▶ **Supplied records**:
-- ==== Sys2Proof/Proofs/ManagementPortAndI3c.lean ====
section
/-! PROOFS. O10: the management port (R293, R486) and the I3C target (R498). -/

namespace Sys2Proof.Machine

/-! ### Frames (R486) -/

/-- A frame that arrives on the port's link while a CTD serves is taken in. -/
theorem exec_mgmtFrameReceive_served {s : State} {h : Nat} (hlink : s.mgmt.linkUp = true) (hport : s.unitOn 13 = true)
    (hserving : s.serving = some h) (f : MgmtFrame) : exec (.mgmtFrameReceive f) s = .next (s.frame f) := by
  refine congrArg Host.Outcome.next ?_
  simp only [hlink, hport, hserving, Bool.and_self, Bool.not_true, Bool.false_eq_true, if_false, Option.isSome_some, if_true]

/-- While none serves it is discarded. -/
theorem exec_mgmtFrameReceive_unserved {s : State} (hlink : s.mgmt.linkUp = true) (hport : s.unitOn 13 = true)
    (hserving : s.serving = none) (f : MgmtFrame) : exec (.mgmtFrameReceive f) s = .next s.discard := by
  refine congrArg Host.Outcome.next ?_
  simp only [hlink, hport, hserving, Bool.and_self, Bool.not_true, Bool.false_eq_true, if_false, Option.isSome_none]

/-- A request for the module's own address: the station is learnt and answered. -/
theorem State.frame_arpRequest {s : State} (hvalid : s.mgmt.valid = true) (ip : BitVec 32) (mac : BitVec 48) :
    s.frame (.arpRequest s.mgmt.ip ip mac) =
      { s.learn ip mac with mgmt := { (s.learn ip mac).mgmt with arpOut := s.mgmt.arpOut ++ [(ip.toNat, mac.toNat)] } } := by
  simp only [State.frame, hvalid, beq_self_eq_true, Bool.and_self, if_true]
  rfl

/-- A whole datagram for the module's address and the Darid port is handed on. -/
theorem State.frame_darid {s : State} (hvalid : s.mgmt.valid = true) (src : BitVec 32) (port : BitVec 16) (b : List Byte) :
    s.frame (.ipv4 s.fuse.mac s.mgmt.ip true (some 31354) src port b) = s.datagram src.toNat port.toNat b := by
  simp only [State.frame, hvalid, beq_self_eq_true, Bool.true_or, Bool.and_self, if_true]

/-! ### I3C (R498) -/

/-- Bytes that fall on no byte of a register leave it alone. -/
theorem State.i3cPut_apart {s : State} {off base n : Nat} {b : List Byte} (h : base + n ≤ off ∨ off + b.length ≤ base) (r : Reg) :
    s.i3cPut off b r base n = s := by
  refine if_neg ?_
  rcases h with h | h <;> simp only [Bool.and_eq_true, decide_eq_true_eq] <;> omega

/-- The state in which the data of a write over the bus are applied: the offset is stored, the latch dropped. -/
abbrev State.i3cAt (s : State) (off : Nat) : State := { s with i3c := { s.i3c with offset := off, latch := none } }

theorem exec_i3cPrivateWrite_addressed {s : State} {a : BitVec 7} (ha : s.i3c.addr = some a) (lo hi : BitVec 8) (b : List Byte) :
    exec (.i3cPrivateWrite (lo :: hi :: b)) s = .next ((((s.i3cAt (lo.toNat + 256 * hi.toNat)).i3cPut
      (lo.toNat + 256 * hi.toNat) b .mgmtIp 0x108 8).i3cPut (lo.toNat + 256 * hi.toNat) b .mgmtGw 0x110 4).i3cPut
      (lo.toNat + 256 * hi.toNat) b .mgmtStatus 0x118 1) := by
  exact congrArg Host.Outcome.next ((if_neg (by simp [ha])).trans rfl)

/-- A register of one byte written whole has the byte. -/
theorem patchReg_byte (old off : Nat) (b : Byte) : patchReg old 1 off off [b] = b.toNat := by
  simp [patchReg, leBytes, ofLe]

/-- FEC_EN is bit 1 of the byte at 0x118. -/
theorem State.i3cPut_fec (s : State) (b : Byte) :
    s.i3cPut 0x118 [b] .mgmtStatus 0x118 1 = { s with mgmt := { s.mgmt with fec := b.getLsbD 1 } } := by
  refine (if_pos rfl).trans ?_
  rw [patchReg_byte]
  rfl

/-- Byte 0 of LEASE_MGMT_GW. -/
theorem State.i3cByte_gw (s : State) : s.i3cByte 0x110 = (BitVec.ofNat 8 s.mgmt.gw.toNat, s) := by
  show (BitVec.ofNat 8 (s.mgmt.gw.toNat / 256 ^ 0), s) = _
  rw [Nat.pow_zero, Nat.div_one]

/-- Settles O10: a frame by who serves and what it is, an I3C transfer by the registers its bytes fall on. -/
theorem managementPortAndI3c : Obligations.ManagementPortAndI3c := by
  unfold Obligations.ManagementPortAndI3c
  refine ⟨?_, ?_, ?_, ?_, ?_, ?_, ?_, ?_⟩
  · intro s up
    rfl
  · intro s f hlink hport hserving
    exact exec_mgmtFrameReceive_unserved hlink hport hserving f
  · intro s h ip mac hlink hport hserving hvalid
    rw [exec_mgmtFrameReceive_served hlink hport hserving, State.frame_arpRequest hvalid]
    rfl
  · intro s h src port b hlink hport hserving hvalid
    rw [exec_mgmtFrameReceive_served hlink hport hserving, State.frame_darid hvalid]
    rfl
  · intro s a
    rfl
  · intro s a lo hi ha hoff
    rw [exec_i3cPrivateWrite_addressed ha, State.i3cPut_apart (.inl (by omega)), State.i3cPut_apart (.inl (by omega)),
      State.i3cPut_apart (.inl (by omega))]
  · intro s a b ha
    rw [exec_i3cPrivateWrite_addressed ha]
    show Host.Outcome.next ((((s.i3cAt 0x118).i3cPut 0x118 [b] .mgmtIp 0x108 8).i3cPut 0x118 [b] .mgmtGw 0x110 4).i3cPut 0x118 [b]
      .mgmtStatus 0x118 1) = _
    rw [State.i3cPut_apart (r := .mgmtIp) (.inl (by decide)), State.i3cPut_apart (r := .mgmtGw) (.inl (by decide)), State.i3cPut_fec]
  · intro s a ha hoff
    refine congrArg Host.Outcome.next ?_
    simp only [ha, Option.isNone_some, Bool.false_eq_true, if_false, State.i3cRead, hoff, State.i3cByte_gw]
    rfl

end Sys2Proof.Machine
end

...

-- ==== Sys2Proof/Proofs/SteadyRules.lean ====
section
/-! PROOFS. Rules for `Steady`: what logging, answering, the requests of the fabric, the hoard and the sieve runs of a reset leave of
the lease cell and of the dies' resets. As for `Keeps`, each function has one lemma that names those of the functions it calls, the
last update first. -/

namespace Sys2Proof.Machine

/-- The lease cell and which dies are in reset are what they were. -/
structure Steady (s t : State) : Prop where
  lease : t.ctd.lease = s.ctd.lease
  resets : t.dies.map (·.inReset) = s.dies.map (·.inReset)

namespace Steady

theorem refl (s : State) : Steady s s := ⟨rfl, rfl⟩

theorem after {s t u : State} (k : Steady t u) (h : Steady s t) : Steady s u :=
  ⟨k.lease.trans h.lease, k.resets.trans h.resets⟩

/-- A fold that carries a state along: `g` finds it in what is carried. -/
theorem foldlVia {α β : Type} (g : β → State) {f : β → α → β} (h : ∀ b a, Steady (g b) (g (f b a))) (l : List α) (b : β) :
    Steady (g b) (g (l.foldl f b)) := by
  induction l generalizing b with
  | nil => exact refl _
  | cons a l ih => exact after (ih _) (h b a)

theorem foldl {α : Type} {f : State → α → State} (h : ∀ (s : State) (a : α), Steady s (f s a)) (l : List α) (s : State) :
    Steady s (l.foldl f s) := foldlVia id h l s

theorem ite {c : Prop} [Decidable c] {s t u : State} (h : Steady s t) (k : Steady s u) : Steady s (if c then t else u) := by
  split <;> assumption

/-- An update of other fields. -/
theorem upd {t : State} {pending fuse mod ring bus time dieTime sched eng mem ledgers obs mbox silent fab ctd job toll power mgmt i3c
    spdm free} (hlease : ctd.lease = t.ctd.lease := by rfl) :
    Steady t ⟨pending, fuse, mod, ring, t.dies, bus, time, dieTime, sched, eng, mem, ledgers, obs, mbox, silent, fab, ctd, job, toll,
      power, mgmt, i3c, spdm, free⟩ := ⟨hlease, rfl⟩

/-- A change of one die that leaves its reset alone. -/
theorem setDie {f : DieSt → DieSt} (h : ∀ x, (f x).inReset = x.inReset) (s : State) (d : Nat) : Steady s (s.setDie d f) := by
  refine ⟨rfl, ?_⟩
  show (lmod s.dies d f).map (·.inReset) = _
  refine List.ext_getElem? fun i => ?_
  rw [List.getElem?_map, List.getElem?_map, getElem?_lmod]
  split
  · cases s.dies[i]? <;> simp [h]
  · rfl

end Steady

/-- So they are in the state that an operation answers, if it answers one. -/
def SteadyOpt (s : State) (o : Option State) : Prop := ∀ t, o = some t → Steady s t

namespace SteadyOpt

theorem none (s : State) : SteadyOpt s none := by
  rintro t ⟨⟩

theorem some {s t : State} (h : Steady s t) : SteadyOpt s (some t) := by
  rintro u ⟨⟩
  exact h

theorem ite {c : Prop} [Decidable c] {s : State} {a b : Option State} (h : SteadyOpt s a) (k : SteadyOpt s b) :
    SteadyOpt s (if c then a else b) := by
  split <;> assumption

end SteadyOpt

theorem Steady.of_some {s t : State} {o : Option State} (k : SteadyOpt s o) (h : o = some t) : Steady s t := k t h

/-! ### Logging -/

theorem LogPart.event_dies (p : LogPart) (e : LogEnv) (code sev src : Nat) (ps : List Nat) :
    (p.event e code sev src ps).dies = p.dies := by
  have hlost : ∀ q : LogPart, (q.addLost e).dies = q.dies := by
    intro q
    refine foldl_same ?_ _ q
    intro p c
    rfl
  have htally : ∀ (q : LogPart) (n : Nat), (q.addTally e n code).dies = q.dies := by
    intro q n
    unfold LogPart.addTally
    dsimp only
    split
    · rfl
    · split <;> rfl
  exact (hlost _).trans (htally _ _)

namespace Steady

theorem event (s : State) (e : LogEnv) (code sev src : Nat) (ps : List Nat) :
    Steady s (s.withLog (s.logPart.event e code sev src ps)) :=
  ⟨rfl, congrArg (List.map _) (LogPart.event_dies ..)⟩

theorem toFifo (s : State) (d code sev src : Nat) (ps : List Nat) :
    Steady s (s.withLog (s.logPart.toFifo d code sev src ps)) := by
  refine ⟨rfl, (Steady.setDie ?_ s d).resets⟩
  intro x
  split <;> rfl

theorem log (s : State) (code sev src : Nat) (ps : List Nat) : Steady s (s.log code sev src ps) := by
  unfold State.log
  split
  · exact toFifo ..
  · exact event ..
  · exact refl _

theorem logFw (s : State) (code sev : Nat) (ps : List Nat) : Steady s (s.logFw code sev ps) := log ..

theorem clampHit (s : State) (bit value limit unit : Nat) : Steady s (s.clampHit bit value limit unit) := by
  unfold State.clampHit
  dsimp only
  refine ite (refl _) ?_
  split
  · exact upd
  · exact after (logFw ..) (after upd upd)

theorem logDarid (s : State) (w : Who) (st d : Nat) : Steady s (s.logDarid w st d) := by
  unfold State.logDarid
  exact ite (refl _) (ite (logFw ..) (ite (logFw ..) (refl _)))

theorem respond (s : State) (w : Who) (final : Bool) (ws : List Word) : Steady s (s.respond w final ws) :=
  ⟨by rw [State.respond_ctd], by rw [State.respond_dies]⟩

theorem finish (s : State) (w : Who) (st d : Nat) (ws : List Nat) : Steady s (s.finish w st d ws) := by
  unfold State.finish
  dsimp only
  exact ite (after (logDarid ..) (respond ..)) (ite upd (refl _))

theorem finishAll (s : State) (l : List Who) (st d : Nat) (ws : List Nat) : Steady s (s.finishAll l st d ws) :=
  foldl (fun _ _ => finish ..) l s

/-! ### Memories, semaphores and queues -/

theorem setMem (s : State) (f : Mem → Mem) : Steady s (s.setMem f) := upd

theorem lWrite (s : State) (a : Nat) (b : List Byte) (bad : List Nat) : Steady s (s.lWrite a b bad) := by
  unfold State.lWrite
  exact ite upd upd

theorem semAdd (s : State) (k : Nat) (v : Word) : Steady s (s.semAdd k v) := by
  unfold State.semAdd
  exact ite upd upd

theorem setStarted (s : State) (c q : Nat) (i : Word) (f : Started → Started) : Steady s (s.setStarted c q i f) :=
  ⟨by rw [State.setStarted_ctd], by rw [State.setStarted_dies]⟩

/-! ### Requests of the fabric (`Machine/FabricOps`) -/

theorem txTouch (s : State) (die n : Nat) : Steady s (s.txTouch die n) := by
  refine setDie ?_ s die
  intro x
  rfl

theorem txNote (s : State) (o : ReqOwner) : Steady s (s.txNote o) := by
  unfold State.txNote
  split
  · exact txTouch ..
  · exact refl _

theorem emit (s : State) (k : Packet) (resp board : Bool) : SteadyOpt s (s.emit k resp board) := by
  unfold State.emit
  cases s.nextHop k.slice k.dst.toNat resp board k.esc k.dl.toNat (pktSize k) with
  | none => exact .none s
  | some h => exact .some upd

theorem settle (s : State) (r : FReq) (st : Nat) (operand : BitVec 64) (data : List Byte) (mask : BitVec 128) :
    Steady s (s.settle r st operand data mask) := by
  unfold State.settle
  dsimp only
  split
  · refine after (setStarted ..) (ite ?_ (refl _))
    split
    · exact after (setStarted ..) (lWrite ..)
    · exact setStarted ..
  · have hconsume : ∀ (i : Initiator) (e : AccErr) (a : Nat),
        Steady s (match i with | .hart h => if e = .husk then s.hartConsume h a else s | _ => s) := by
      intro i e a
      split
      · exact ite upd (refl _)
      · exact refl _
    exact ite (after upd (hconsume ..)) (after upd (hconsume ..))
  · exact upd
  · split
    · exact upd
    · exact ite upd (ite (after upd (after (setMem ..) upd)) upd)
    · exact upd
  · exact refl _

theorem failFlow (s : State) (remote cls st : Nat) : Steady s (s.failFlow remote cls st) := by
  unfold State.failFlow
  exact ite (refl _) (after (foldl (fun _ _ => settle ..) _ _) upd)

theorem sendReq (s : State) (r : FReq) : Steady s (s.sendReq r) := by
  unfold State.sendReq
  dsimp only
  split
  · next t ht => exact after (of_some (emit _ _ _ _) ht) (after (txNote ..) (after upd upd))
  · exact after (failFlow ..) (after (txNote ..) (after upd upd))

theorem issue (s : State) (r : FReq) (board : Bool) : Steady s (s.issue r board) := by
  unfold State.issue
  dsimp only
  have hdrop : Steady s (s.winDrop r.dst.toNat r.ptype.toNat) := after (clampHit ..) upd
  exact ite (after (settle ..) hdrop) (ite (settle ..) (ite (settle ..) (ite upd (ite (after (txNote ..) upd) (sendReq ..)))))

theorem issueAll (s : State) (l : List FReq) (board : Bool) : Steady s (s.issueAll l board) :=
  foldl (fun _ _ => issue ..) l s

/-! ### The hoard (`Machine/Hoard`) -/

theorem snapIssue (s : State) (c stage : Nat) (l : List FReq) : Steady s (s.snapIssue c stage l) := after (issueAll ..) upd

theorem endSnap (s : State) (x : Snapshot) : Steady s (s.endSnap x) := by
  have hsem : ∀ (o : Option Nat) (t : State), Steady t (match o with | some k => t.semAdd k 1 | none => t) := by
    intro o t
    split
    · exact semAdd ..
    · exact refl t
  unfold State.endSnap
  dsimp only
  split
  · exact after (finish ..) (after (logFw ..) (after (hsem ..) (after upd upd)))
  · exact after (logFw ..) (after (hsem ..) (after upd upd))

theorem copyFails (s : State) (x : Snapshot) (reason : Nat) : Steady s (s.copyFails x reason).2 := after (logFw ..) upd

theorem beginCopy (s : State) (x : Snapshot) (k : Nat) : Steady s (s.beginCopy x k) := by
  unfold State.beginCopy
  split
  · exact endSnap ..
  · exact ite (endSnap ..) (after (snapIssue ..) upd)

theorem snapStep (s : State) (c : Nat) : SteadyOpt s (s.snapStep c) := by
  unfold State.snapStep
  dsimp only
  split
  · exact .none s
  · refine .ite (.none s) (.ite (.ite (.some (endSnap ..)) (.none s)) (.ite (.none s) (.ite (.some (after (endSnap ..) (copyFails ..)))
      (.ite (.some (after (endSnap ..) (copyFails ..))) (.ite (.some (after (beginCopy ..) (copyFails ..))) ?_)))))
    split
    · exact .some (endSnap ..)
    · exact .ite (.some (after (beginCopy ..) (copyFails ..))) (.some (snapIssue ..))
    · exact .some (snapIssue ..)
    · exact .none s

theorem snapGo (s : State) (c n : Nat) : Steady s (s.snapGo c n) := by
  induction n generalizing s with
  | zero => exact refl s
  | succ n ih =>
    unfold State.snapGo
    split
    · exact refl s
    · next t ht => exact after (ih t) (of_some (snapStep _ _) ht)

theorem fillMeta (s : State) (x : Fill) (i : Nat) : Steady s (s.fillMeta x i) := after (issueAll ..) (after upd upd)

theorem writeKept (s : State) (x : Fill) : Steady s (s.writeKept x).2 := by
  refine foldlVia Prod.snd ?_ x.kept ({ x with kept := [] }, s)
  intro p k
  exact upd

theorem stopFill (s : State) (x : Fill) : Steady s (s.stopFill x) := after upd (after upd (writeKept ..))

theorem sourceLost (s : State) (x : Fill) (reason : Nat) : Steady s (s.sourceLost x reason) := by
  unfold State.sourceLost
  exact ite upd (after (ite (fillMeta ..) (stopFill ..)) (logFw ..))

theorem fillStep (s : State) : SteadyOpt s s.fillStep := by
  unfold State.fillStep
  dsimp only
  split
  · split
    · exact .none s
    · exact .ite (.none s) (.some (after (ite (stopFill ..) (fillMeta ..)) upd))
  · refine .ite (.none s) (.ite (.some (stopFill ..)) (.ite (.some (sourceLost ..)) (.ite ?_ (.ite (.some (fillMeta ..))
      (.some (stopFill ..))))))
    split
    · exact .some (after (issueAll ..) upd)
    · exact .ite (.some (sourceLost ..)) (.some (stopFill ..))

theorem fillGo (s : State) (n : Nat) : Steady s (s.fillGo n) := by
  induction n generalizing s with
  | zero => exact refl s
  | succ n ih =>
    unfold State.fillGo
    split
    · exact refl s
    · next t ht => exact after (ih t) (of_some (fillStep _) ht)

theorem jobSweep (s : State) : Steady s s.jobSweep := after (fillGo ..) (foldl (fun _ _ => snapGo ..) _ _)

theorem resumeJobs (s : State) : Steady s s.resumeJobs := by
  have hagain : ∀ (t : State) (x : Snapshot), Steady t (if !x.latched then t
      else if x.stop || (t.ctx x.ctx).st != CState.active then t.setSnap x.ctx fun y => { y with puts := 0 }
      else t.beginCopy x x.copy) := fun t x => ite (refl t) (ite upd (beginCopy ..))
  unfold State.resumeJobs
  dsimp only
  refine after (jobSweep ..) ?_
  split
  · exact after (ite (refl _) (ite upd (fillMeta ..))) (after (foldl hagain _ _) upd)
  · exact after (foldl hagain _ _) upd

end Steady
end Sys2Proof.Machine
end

▶ **Task description**:
Answer with nothing but the count of lines in the entries that hold the word "addTally".

▶ **Reply to the exercise**:
2